Data listing:
/-- A request that comes to be taken is answered BUSY while a RESTART is pending and GUARD_FALSE when its guard is
false, and changes nothing else (R186, R203). A request that passes the form and authority checks and finds its
port's request queue empty is taken in the event of its arrival: that it is one event with the arrival is the model's
choice (log 3). -/
def Obligations.RequestsAreGuardedAndQueued : Prop :=
  ∀ (i : Instr) (h : ReqHead) (r : Request) (s : State), i.request = some (h, r) →
    ((s.ctl.get h.port).expects h r = true → s.line.restartPending = true →
      exec i s = answered s h (s.advance h.dt) ⟨.busy, []⟩) ∧
    ((s.ctl.get h.port).expects h r = true → s.line.restartPending = false → s.line.guard h.guard = false →
      exec i s = answered s h (s.advance h.dt) ⟨.guardFalse, []⟩) ∧
    ((s.ctl.get h.port).waiting = [] → (s.ctl.get h.port).replies.length < 16 → bodyLengthOk r = true →
      h.guard ≤ 15 → authorised h.port s.line.key r = true →
      exec i s = exec i { s with
        ctl := s.ctl.set h.port { s.ctl.get h.port with
          replies := (s.ctl.get h.port).replies ++ [⟨h.tag, r.kind, .waiting h.guard r⟩] } })

/-- A control frame with a good check joins its port's reply list as R202 states, refused as R200 and R201 state; one with a
bad check, and one that meets 16 entries, leaves nothing (R199 to R202). Port C may send every request, port S those of R201; a
key-level request needs the key on, from either port (R187, R201). The 50 ms of a frame under way drop it (R199). That a
timeout that is not due or finds no frame changes nothing is log 2, a DESIGN CHOICE; that a whole frame leaves the receiver as
it is is log 26, DEDUCED. -/
def Obligations.ControlFrameArrival : Prop :=
  (∀ (k : Port) (key : Bool) (r : Request),
    let keyLevel := [0x10, 0x1B, 0x1F, 0x20]
    let openToS := [0x0B, 0x0F, 0x11, 0x19, 0x1C, 0x21, 0x28, 0x29, 0x14, 0x1D, 0x1E, 0x24, 0x25]
    (r.kind ∈ keyLevel → authorised k key r = key) ∧
    (r.kind ∉ keyLevel → (authorised k key r = true ↔
      k = .C ∨ r.kind ∈ openToS ∨ ∃ port x, r = .setThreshold port x ∧ port ≠ 0))) ∧
  (∀ (dt : Time) (k : Port) (kind tag guard : Byte) (body : List Byte) (s : State), body.length ≤ 240 →
    let p := s.ctl.get k
    let x : EntryState :=
      if kind.toNat < 1 ∨ 0x2B < kind.toNat then .ready ⟨.malformed, [.code 0, .num kind.toNat]⟩
      else
        match readRequest kind.toNat body with
        | none => .ready ⟨.malformed, [.code 1]⟩
        | some r =>
          if 15 < guard.toNat then .ready ⟨.malformed, [.code 2]⟩
          else if authorised k s.line.key r = false then .ready ⟨.authority, []⟩
          else if 4 ≤ p.waiting.length then .ready ⟨.busy, []⟩
          else .waiting guard.toNat r
    exec (.controlFrameReceived dt k (frame 0xA5#8 (kind :: tag :: guard :: body))) s = .next
      ((if 16 ≤ p.replies.length then s.advance dt
        else { s.advance dt with
          ctl := s.ctl.set k { p with replies := p.replies ++ [⟨tag, kind.toNat, x⟩] } }).ended s.pending)) ∧
  (∀ (dt : Time) (k : Port) (bytes : List Byte) (s : State), readControl bytes = none →
    exec (.controlFrameReceived dt k bytes) s = .next ((s.advance dt).ended s.pending)) ∧
  (∀ (dt : Time) (k : Port) (s : State),
    exec (.receiveTimeout dt k) s = .next
      (({ s.advance dt with
          ctl := s.ctl.set k { s.ctl.get k with
            rx := match (s.ctl.get k).rx.since with
              | some t0 => if 50 ≤ elapsed t0 (s.now + dt) then .hunting else (s.ctl.get k).rx
              | none => (s.ctl.get k).rx } }).ended s.pending))

/-- CONTROL_BYTE_RECEIVED moves the receiver of its port by one byte, and changes nothing else but for the frame that the byte
completes: a frame under way that is older than 50 ms is dropped first, a receiver that hunts takes the start byte alone, a
length outside 3 to 243 drops the start byte and the hunt goes on from the byte after it, and the last check byte is the
arrival of the whole frame (R199). So a frame received byte by byte within 50 ms by a port that hunts is a frame received whole
(R199): for every content of 3 to 243 bytes. That a byte at exactly 50 ms still belongs to the frame and that the whole frame
leaves the receiver as it is are the model's reading (log 26, DEDUCED). Found is a state in which no transmitter is free with
something to send, as every event leaves it (R204). -/
def Obligations.BytesOfFrameMakeFrame : Prop :=
  (∀ (dt : Time) (k : Port) (b : Byte) (s : State),
    let now := s.now + dt
    let p := s.ctl.get k
    let late := ∃ t0, p.rx.since = some t0 ∧ 50 < elapsed t0 now
    let placed := fun (u : State) (rx : Receiver) => { u with ctl := s.ctl.set k { p with rx := rx } }
    let moves := fun rx : Receiver => exec (.controlByteReceived dt k b) s = .next ((placed (s.advance dt) rx).ended s.pending)
    let hunt : Receiver := if b = 0xA5#8 then .started now else .hunting
    (∃ p', exec (.controlByteReceived dt k b) s = .next (({ s.advance dt with ctl := s.ctl.set k p' }).ended s.pending) ∧
      p'.tx = p.tx ∧ (p'.replies = p.replies ∨ ∃ e, p'.replies = p.replies ++ [e])) ∧
    (p.rx = .hunting ∨ late → moves hunt) ∧
    (∀ t0, p.rx = .started t0 → ¬late → moves (.lengthLow t0 b now)) ∧
    (∀ t0 low t1, p.rx = .lengthLow t0 low t1 → ¬late →
      let n := low.toNat + 256 * b.toNat
      (3 ≤ n → n ≤ 243 → moves (.body t0 n [])) ∧
      (n < 3 ∨ 243 < n → moves (if low = 0xA5#8 then .lengthLow t1 b now else hunt))) ∧
    (∀ t0 n got, p.rx = .body t0 n got → ¬late →
      (got.length + 1 ≠ n + 2 → moves (.body t0 n (got ++ [b]))) ∧
      (got.length + 1 = n + 2 → exec (.controlByteReceived dt k b) s =
        exec (.controlFrameReceived dt k (0xA5#8 :: bytes16 (BitVec.ofNat 16 n) ++ got ++ [b])) (placed s .hunting)))) ∧
  ∀ (k : Port) (content : List Byte) (dt : Time) (dts : List Time) (s t : State),
    3 ≤ content.length → content.length ≤ 243 → (s.ctl.get k).rx = .hunting →
    dts.length = content.length + 4 → (dts.map (fun d => d.toNat)).sum ≤ 50 → s.TransmittersOk →
    exec (.controlFrameReceived (dt + dts.sum) k (frame 0xA5#8 content)) s = .next t →
    runAll (List.zipWith (fun d b => Instr.controlByteReceived d k b) (dt :: dts) (frame 0xA5#8 content)) s =
      some t

/-- Every framed link ends a frame with the low and then the high byte of one CRC-16 over what follows the start byte:
polynomial 0x1021 from the most significant bit on, initial value 0xFFFF, nothing reflected, no final XOR, 0x29B1 over
the digits 1 to 9 (R198). -/
def Obligations.CheckSequence : Prop :=
  crc16 [] = 0xFFFF#16 ∧
  (∀ (bs : List Byte) (b : Byte), crc16 (bs ++ [b]) =
    Nat.repeat (fun r : BitVec 16 => (r <<< 1) ^^^ (if r.msb then 0x1021#16 else 0#16)) 8
      (crc16 bs ^^^ ((b.setWidth 16) <<< 8))) ∧
  crc16 [0x31, 0x32, 0x33, 0x34, 0x35, 0x36, 0x37, 0x38, 0x39] = 0x29B1#16 ∧
  (∀ (start : Byte) (content : List Byte), ∃ front, frame start content = start :: front ++
    [(crc16 front).extractLsb' 0 8, (crc16 front).extractLsb' 8 8]) ∧
  (∀ (a kind : Nat) (body : List Byte), ∃ front, gateFrame a kind body = front ++
    [(crc16 front).extractLsb' 0 8, (crc16 front).extractLsb' 8 8])

/-! ### Line status, settings and reading -/

/-- KEY_CHANGE records the key and queues a MODE notice (R187); QUADRATURE_STEP counts one step (R19). That the notice has the key
as a flag is the model's choice (log 83). -/
def Obligations.InputEventsAreRecorded : Prop :=
  (∀ (dt : Time) (on : Bool) (s : State), s.line.key ≠ on →
    exec (.keyChange dt on) s = .next
      (({ s.advance dt with
          line := { s.line with key := on }
          notices := s.notices.add .mode 2 (s.now + dt) [.flag on] }).ended s.pending)) ∧
  (∀ (dt : Time) (s : State),
    exec (.keyChange dt s.line.key) s = .next ((s.advance dt).ended s.pending)) ∧
  (∀ (dt : Time) (up : Bool) (s : State),
    exec (.quadratureStep dt up) s = .next
      (({ s.advance dt with
          trk := { s.trk with count := if up then s.trk.count + 1 else s.trk.count - 1 } }).ended s.pending))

Your assignment: Would you copy out exactly the lines above that start at the one containing "ctl := s.ctl.set h.port" and end at the one containing "def Obligations.ControlFrameArrival : Prop", inclusive?

Written solution:
        ctl := s.ctl.set h.port { s.ctl.get h.port with
          replies := (s.ctl.get h.port).replies ++ [⟨h.tag, r.kind, .waiting h.guard r⟩] } })

/-- A control frame with a good check joins its port's reply list as R202 states, refused as R200 and R201 state; one with a
bad check, and one that meets 16 entries, leaves nothing (R199 to R202). Port C may send every request, port S those of R201; a
key-level request needs the key on, from either port (R187, R201). The 50 ms of a frame under way drop it (R199). That a
timeout that is not due or finds no frame changes nothing is log 2, a DESIGN CHOICE; that a whole frame leaves the receiver as
it is is log 26, DEDUCED. -/
def Obligations.ControlFrameArrival : Prop :=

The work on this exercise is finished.